* [EXERCISE] In the entries below, find the line with "e s).limhit = s.limhit := rfl" and the line with "e s).freq = s.freq := rfl". Return those two lines and all lines between them, exactly.

* [GIVEN RECORDS]
-- ==== Sys2Proof/Laws/State.lean ====
section
/-! SUPPORT. One lemma per field per named update of State, so that no proof unfolds a record update. -/

namespace Sys2Proof.Machine

/-! ### raise -/

@[simp] theorem raise_phase (e : Err) (s : State) : (raise e s).phase = .error := rfl
@[simp] theorem raise_err (e : Err) (s : State) : (raise e s).err = e := rfl
@[simp] theorem raise_ovr (e : Err) (s : State) : (raise e s).ovr = s.ovr := rfl
@[simp] theorem raise_rej (e : Err) (s : State) : (raise e s).rej = s.rej := rfl
@[simp] theorem raise_partialFlag (e : Err) (s : State) : (raise e s).partialFlag = s.partialFlag := rfl
@[simp] theorem raise_limhit (e : Err) (s : State) : (raise e s).limhit = s.limhit := rfl
@[simp] theorem raise_single (e : Err) (s : State) : (raise e s).single = s.single := rfl
@[simp] theorem raise_stream (e : Err) (s : State) : (raise e s).stream = s.stream := rfl
@[simp] theorem raise_closed (e : Err) (s : State) : (raise e s).closed = s.closed := rfl
@[simp] theorem raise_pend (e : Err) (s : State) : (raise e s).pend = none := rfl
@[simp] theorem raise_limitEn (e : Err) (s : State) : (raise e s).limitEn = s.limitEn := rfl
@[simp] theorem raise_freqLo (e : Err) (s : State) : (raise e s).freqLo = s.freqLo := rfl
@[simp] theorem raise_freqHi (e : Err) (s : State) : (raise e s).freqHi = s.freqHi := rfl
@[simp] theorem raise_limit (e : Err) (s : State) : (raise e s).limit = s.limit := rfl
@[simp] theorem raise_freq (e : Err) (s : State) : (raise e s).freq = s.freq := rfl
@[simp] theorem raise_nodes (e : Err) (s : State) : (raise e s).nodes = s.nodes := rfl
@[simp] theorem raise_root (e : Err) (s : State) : (raise e s).root = s.root := rfl
@[simp] theorem raise_pq (e : Err) (s : State) : (raise e s).pq = s.pq := rfl
@[simp] theorem raise_code (e : Err) (s : State) : (raise e s).code = s.code := rfl
@[simp] theorem raise_pacc (e : Err) (s : State) : (raise e s).pacc = s.pacc := rfl
@[simp] theorem raise_packBits (e : Err) (s : State) : (raise e s).packBits = s.packBits := rfl
@[simp] theorem raise_uptr (e : Err) (s : State) : (raise e s).uptr = s.uptr := rfl
@[simp] theorem raise_unpackBits (e : Err) (s : State) : (raise e s).unpackBits = s.unpackBits := rfl
@[simp] theorem raise_out (e : Err) (s : State) : (raise e s).out = s.out := rfl
@[simp] theorem raise_codeLen (e : Err) (s : State) : (raise e s).codeLen = s.codeLen := rfl
@[simp] theorem raise_codeW (e : Err) (s : State) : (raise e s).codeW = s.codeW := rfl
@[simp] theorem raise_nodeInfo (e : Err) (s : State) : (raise e s).nodeInfo = s.nodeInfo := rfl
@[simp] theorem raise_nodeW0 (e : Err) (s : State) : (raise e s).nodeW0 = s.nodeW0 := rfl
@[simp] theorem raise_nodeW1 (e : Err) (s : State) : (raise e s).nodeW1 = s.nodeW1 := rfl
@[simp] theorem raise_nodeW2 (e : Err) (s : State) : (raise e s).nodeW2 = s.nodeW2 := rfl
@[simp] theorem raise_dstk (e : Err) (s : State) : (raise e s).dstk = s.dstk := rfl
@[simp] theorem raise_inReset (e : Err) (s : State) : (raise e s).inReset = s.inReset := rfl
@[simp] theorem raise_agenda (e : Err) (s : State) : (raise e s).agenda = s.agenda := rfl
@[simp] theorem raise_seen (e : Err) (s : State) : (raise e s).seen = s.seen := rfl
@[simp] theorem raise_draws (e : Err) (s : State) : (raise e s).draws = s.draws := rfl

/-! ### accept -/

@[simp] theorem accept_phase (c : Instr) (s : State) : (accept c s).phase = s.phase := rfl
@[simp] theorem accept_err (c : Instr) (s : State) : (accept c s).err = s.err := rfl
@[simp] theorem accept_ovr (c : Instr) (s : State) : (accept c s).ovr = s.ovr := rfl
@[simp] theorem accept_rej (c : Instr) (s : State) : (accept c s).rej = false := rfl
@[simp] theorem accept_partialFlag (c : Instr) (s : State) : (accept c s).partialFlag = s.partialFlag := rfl
@[simp] theorem accept_limhit (c : Instr) (s : State) : (accept c s).limhit = s.limhit := rfl
@[simp] theorem accept_single (c : Instr) (s : State) : (accept c s).single = s.single := rfl
@[simp] theorem accept_stream (c : Instr) (s : State) : (accept c s).stream = s.stream := rfl
@[simp] theorem accept_closed (c : Instr) (s : State) : (accept c s).closed = s.closed := rfl
@[simp] theorem accept_pend (c : Instr) (s : State) : (accept c s).pend = some ⟨c, snapshot c s⟩ := rfl
@[simp] theorem accept_limitEn (c : Instr) (s : State) : (accept c s).limitEn = s.limitEn := rfl
@[simp] theorem accept_freqLo (c : Instr) (s : State) : (accept c s).freqLo = s.freqLo := rfl
@[simp] theorem accept_freqHi (c : Instr) (s : State) : (accept c s).freqHi = s.freqHi := rfl
@[simp] theorem accept_limit (c : Instr) (s : State) : (accept c s).limit = s.limit := rfl
@[simp] theorem accept_freq (c : Instr) (s : State) : (accept c s).freq = s.freq := rfl
@[simp] theorem accept_nodes (c : Instr) (s : State) : (accept c s).nodes = s.nodes := rfl
@[simp] theorem accept_root (c : Instr) (s : State) : (accept c s).root = s.root := rfl
@[simp] theorem accept_pq (c : Instr) (s : State) : (accept c s).pq = s.pq := rfl
@[simp] theorem accept_code (c : Instr) (s : State) : (accept c s).code = s.code := rfl
@[simp] theorem accept_pacc (c : Instr) (s : State) : (accept c s).pacc = s.pacc := rfl
@[simp] theorem accept_packBits (c : Instr) (s : State) : (accept c s).packBits = s.packBits := rfl
@[simp] theorem accept_uptr (c : Instr) (s : State) : (accept c s).uptr = s.uptr := rfl
@[simp] theorem accept_unpackBits (c : Instr) (s : State) : (accept c s).unpackBits = s.unpackBits := rfl
@[simp] theorem accept_out (c : Instr) (s : State) : (accept c s).out = s.out := rfl
@[simp] theorem accept_codeLen (c : Instr) (s : State) : (accept c s).codeLen = s.codeLen := rfl
@[simp] theorem accept_codeW (c : Instr) (s : State) : (accept c s).codeW = s.codeW := rfl
@[simp] theorem accept_nodeInfo (c : Instr) (s : State) : (accept c s).nodeInfo = s.nodeInfo := rfl
@[simp] theorem accept_nodeW0 (c : Instr) (s : State) : (accept c s).nodeW0 = s.nodeW0 := rfl
@[simp] theorem accept_nodeW1 (c : Instr) (s : State) : (accept c s).nodeW1 = s.nodeW1 := rfl
@[simp] theorem accept_nodeW2 (c : Instr) (s : State) : (accept c s).nodeW2 = s.nodeW2 := rfl
@[simp] theorem accept_dstk (c : Instr) (s : State) : (accept c s).dstk = s.dstk := rfl
@[simp] theorem accept_inReset (c : Instr) (s : State) : (accept c s).inReset = s.inReset := rfl
@[simp] theorem accept_agenda (c : Instr) (s : State) : (accept c s).agenda = s.agenda := rfl
@[simp] theorem accept_seen (c : Instr) (s : State) : (accept c s).seen = s.seen := rfl
@[simp] theorem accept_draws (c : Instr) (s : State) : (accept c s).draws = s.draws := rfl

/-! ### alloc -/

@[simp] theorem alloc_phase (n : Node) (s : State) : (alloc n s).phase = s.phase := rfl
@[simp] theorem alloc_err (n : Node) (s : State) : (alloc n s).err = s.err := rfl
@[simp] theorem alloc_ovr (n : Node) (s : State) : (alloc n s).ovr = s.ovr := rfl
@[simp] theorem alloc_rej (n : Node) (s : State) : (alloc n s).rej = s.rej := rfl
@[simp] theorem alloc_partialFlag (n : Node) (s : State) : (alloc n s).partialFlag = s.partialFlag := rfl
@[simp] theorem alloc_limhit (n : Node) (s : State) : (alloc n s).limhit = s.limhit := rfl
@[simp] theorem alloc_single (n : Node) (s : State) : (alloc n s).single = s.single := rfl
@[simp] theorem alloc_stream (n : Node) (s : State) : (alloc n s).stream = s.stream := rfl
@[simp] theorem alloc_closed (n : Node) (s : State) : (alloc n s).closed = s.closed := rfl
@[simp] theorem alloc_pend (n : Node) (s : State) : (alloc n s).pend = s.pend := rfl
@[simp] theorem alloc_limitEn (n : Node) (s : State) : (alloc n s).limitEn = s.limitEn := rfl
@[simp] theorem alloc_freqLo (n : Node) (s : State) : (alloc n s).freqLo = s.freqLo := rfl
@[simp] theorem alloc_freqHi (n : Node) (s : State) : (alloc n s).freqHi = s.freqHi := rfl
@[simp] theorem alloc_limit (n : Node) (s : State) : (alloc n s).limit = s.limit := rfl
@[simp] theorem alloc_freq (n : Node) (s : State) : (alloc n s).freq = s.freq := rfl
@[simp] theorem alloc_nodes (n : Node) (s : State) : (alloc n s).nodes = s.nodes ++ [n] := rfl
@[simp] theorem alloc_root (n : Node) (s : State) : (alloc n s).root = s.root := rfl
@[simp] theorem alloc_pq (n : Node) (s : State) : (alloc n s).pq = s.pq := rfl
@[simp] theorem alloc_code (n : Node) (s : State) : (alloc n s).code = s.code := rfl
@[simp] theorem alloc_pacc (n : Node) (s : State) : (alloc n s).pacc = s.pacc := rfl
@[simp] theorem alloc_packBits (n : Node) (s : State) : (alloc n s).packBits = s.packBits := rfl
@[simp] theorem alloc_uptr (n : Node) (s : State) : (alloc n s).uptr = s.uptr := rfl
@[simp] theorem alloc_unpackBits (n : Node) (s : State) : (alloc n s).unpackBits = s.unpackBits := rfl
@[simp] theorem alloc_out (n : Node) (s : State) : (alloc n s).out = s.out := rfl
@[simp] theorem alloc_codeLen (n : Node) (s : State) : (alloc n s).codeLen = s.codeLen := rfl
@[simp] theorem alloc_codeW (n : Node) (s : State) : (alloc n s).codeW = s.codeW := rfl
@[simp] theorem alloc_nodeInfo (n : Node) (s : State) : (alloc n s).nodeInfo = s.nodeInfo := rfl
@[simp] theorem alloc_nodeW0 (n : Node) (s : State) : (alloc n s).nodeW0 = s.nodeW0 := rfl
@[simp] theorem alloc_nodeW1 (n : Node) (s : State) : (alloc n s).nodeW1 = s.nodeW1 := rfl
@[simp] theorem alloc_nodeW2 (n : Node) (s : State) : (alloc n s).nodeW2 = s.nodeW2 := rfl
@[simp] theorem alloc_dstk (n : Node) (s : State) : (alloc n s).dstk = s.dstk := rfl
@[simp] theorem alloc_inReset (n : Node) (s : State) : (alloc n s).inReset = s.inReset := rfl
@[simp] theorem alloc_agenda (n : Node) (s : State) : (alloc n s).agenda = s.agenda := rfl
@[simp] theorem alloc_seen (n : Node) (s : State) : (alloc n s).seen = s.seen := rfl
@[simp] theorem alloc_draws (n : Node) (s : State) : (alloc n s).draws = s.draws := rfl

* [RESULT BELOW]
@[simp] theorem raise_limhit (e : Err) (s : State) : (raise e s).limhit = s.limhit := rfl
@[simp] theorem raise_single (e : Err) (s : State) : (raise e s).single = s.single := rfl
@[simp] theorem raise_stream (e : Err) (s : State) : (raise e s).stream = s.stream := rfl
@[simp] theorem raise_closed (e : Err) (s : State) : (raise e s).closed = s.closed := rfl
@[simp] theorem raise_pend (e : Err) (s : State) : (raise e s).pend = none := rfl
@[simp] theorem raise_limitEn (e : Err) (s : State) : (raise e s).limitEn = s.limitEn := rfl
@[simp] theorem raise_freqLo (e : Err) (s : State) : (raise e s).freqLo = s.freqLo := rfl
@[simp] theorem raise_freqHi (e : Err) (s : State) : (raise e s).freqHi = s.freqHi := rfl
@[simp] theorem raise_limit (e : Err) (s : State) : (raise e s).limit = s.limit := rfl
@[simp] theorem raise_freq (e : Err) (s : State) : (raise e s).freq = s.freq := rfl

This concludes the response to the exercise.